# Please read this. I cant install GTA San Andreas! Need Help!



## Ficiani (Jun 21, 2008)

Hi there,

I have gta sa for years installed on my pc, but ive deleted some time ago. Now i wanna play it again (online), but i cant install! When i start setup, after some time (3-4 minutes)(also, this happening every 3-4 minutes, with diffrent file error), when its installing, it says:

"CRC Error: The file C:\Program Files\Rockstar Games\GTA San Andreas\anim\cuts.img doesn't match the file in the setup's .cab file.
The medium from which you are running the setup may be corrupted;contact ur software vendor."

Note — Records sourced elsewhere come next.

-- ==== Sys2Proof/Laws/State.lean ====
section
/-! SUPPORT. What each update of the state leaves as it was, one lemma per field and update, and what it gives in its own
field. -/

namespace Sys2Proof.Machine

variable (s : State)

/-! ### Fields an update does not change -/


@[simp] theorem rset_pending (a v : Nat) : (rset a v s).pending = s.pending := rfl
@[simp] theorem rset_board (a v : Nat) : (rset a v s).board = s.board := rfl
@[simp] theorem rset_boot (a v : Nat) : (rset a v s).boot = s.boot := rfl
@[simp] theorem rset_now (a v : Nat) : (rset a v s).now = s.now := rfl
@[simp] theorem rset_clk (a v : Nat) : (rset a v s).clk = s.clk := rfl
@[simp] theorem rset_adj (a v : Nat) : (rset a v s).adj = s.adj := rfl
@[simp] theorem rset_halves (a v : Nat) : (rset a v s).halves = s.halves := rfl
@[simp] theorem rset_funs (a v : Nat) : (rset a v s).funs = s.funs := rfl
@[simp] theorem rset_ports (a v : Nat) : (rset a v s).ports = s.ports := rfl
@[simp] theorem rset_qps (a v : Nat) : (rset a v s).qps = s.qps := rfl
@[simp] theorem rset_slots (a v : Nat) : (rset a v s).slots = s.slots := rfl
@[simp] theorem rset_fetchOrder (a v : Nat) : (rset a v s).fetchOrder = s.fetchOrder := rfl
@[simp] theorem rset_fetchPos (a v : Nat) : (rset a v s).fetchPos = s.fetchPos := rfl
@[simp] theorem rset_deferred (a v : Nat) : (rset a v s).deferred = s.deferred := rfl
@[simp] theorem rset_doorbells (a v : Nat) : (rset a v s).doorbells = s.doorbells := rfl
@[simp] theorem rset_sess (a v : Nat) : (rset a v s).sess = s.sess := rfl
@[simp] theorem rset_pels (a v : Nat) : (rset a v s).pels = s.pels := rfl
@[simp] theorem rset_cores (a v : Nat) : (rset a v s).cores = s.cores := rfl
@[simp] theorem rset_pairs (a v : Nat) : (rset a v s).pairs = s.pairs := rfl
@[simp] theorem rset_mcs (a v : Nat) : (rset a v s).mcs = s.mcs := rfl
@[simp] theorem rset_bpm (a v : Nat) : (rset a v s).bpm = s.bpm := rfl
@[simp] theorem rset_dram (a v : Nat) : (rset a v s).dram = s.dram := rfl
@[simp] theorem rset_bufm (a v : Nat) : (rset a v s).bufm = s.bufm := rfl
@[simp] theorem rset_dma (a v : Nat) : (rset a v s).dma = s.dma := rfl
@[simp] theorem rset_mbx (a v : Nat) : (rset a v s).mbx = s.mbx := rfl
@[simp] theorem rset_micSrc (a v : Nat) : (rset a v s).micSrc = s.micSrc := rfl
@[simp] theorem rset_micTgt (a v : Nat) : (rset a v s).micTgt = s.micTgt := rfl
@[simp] theorem rset_flt (a v : Nat) : (rset a v s).flt = s.flt := rfl
@[simp] theorem rset_gears (a v : Nat) : (rset a v s).gears = s.gears := rfl
@[simp] theorem rset_nvs (a v : Nat) : (rset a v s).nvs = s.nvs := rfl
@[simp] theorem rset_net (a v : Nat) : (rset a v s).net = s.net := rfl
@[simp] theorem rset_time (a v : Nat) : (rset a v s).time = s.time := rfl
@[simp] theorem rset_sec (a v : Nat) : (rset a v s).sec = s.sec := rfl
@[simp] theorem rset_mcode (a v : Nat) : (rset a v s).mcode = s.mcode := rfl
@[simp] theorem rset_jtagIr (a v : Nat) : (rset a v s).jtagIr = s.jtagIr := rfl
@[simp] theorem rset_rebalanceAt (a v : Nat) : (rset a v s).rebalanceAt = s.rebalanceAt := rfl
@[simp] theorem rset_free (a v : Nat) : (rset a v s).free = s.free := rfl
@[simp] theorem rset_out (a v : Nat) : (rset a v s).out = s.out := rfl

@[simp] theorem rfset_pending (a lo n v : Nat) : (rfset a lo n v s).pending = s.pending := rfl
@[simp] theorem rfset_board (a lo n v : Nat) : (rfset a lo n v s).board = s.board := rfl
@[simp] theorem rfset_boot (a lo n v : Nat) : (rfset a lo n v s).boot = s.boot := rfl
@[simp] theorem rfset_now (a lo n v : Nat) : (rfset a lo n v s).now = s.now := rfl
@[simp] theorem rfset_clk (a lo n v : Nat) : (rfset a lo n v s).clk = s.clk := rfl
@[simp] theorem rfset_adj (a lo n v : Nat) : (rfset a lo n v s).adj = s.adj := rfl
@[simp] theorem rfset_halves (a lo n v : Nat) : (rfset a lo n v s).halves = s.halves := rfl
@[simp] theorem rfset_funs (a lo n v : Nat) : (rfset a lo n v s).funs = s.funs := rfl
@[simp] theorem rfset_ports (a lo n v : Nat) : (rfset a lo n v s).ports = s.ports := rfl
@[simp] theorem rfset_qps (a lo n v : Nat) : (rfset a lo n v s).qps = s.qps := rfl
@[simp] theorem rfset_slots (a lo n v : Nat) : (rfset a lo n v s).slots = s.slots := rfl
@[simp] theorem rfset_fetchOrder (a lo n v : Nat) : (rfset a lo n v s).fetchOrder = s.fetchOrder := rfl
@[simp] theorem rfset_fetchPos (a lo n v : Nat) : (rfset a lo n v s).fetchPos = s.fetchPos := rfl
@[simp] theorem rfset_deferred (a lo n v : Nat) : (rfset a lo n v s).deferred = s.deferred := rfl
@[simp] theorem rfset_doorbells (a lo n v : Nat) : (rfset a lo n v s).doorbells = s.doorbells := rfl
@[simp] theorem rfset_sess (a lo n v : Nat) : (rfset a lo n v s).sess = s.sess := rfl
@[simp] theorem rfset_pels (a lo n v : Nat) : (rfset a lo n v s).pels = s.pels := rfl
@[simp] theorem rfset_cores (a lo n v : Nat) : (rfset a lo n v s).cores = s.cores := rfl
@[simp] theorem rfset_pairs (a lo n v : Nat) : (rfset a lo n v s).pairs = s.pairs := rfl
@[simp] theorem rfset_mcs (a lo n v : Nat) : (rfset a lo n v s).mcs = s.mcs := rfl
@[simp] theorem rfset_bpm (a lo n v : Nat) : (rfset a lo n v s).bpm = s.bpm := rfl
@[simp] theorem rfset_dram (a lo n v : Nat) : (rfset a lo n v s).dram = s.dram := rfl
@[simp] theorem rfset_bufm (a lo n v : Nat) : (rfset a lo n v s).bufm = s.bufm := rfl
@[simp] theorem rfset_dma (a lo n v : Nat) : (rfset a lo n v s).dma = s.dma := rfl
@[simp] theorem rfset_mbx (a lo n v : Nat) : (rfset a lo n v s).mbx = s.mbx := rfl
@[simp] theorem rfset_micSrc (a lo n v : Nat) : (rfset a lo n v s).micSrc = s.micSrc := rfl
@[simp] theorem rfset_micTgt (a lo n v : Nat) : (rfset a lo n v s).micTgt = s.micTgt := rfl
@[simp] theorem rfset_flt (a lo n v : Nat) : (rfset a lo n v s).flt = s.flt := rfl
@[simp] theorem rfset_gears (a lo n v : Nat) : (rfset a lo n v s).gears = s.gears := rfl
@[simp] theorem rfset_nvs (a lo n v : Nat) : (rfset a lo n v s).nvs = s.nvs := rfl
@[simp] theorem rfset_net (a lo n v : Nat) : (rfset a lo n v s).net = s.net := rfl
@[simp] theorem rfset_time (a lo n v : Nat) : (rfset a lo n v s).time = s.time := rfl
@[simp] theorem rfset_sec (a lo n v : Nat) : (rfset a lo n v s).sec = s.sec := rfl
@[simp] theorem rfset_mcode (a lo n v : Nat) : (rfset a lo n v s).mcode = s.mcode := rfl
@[simp] theorem rfset_jtagIr (a lo n v : Nat) : (rfset a lo n v s).jtagIr = s.jtagIr := rfl
@[simp] theorem rfset_rebalanceAt (a lo n v : Nat) : (rfset a lo n v s).rebalanceAt = s.rebalanceAt := rfl
@[simp] theorem rfset_free (a lo n v : Nat) : (rfset a lo n v s).free = s.free := rfl
@[simp] theorem rfset_out (a lo n v : Nat) : (rfset a lo n v s).out = s.out := rfl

And this error appears all the time when im installing. I can press 'Retry' - after that the setup shuts down, also i can press 'Abort' - setup shuts down, and 3rd option is 'Ignore'. When i press that, the setup countinues, but when its end, when i start gta it will crush on loading scene. I get it from 3 friends (3 CDs gta sa, and same error everywhere) please help, i wanna play with ma friends soon..

Thank you.


----------



## aguero10 (Dec 7, 2008)

Same Over here


----------



## af3 (Jun 18, 2008)

Your disc may be scratched. You may need to buy the game again or use a disc resurfacing solution on it.


----------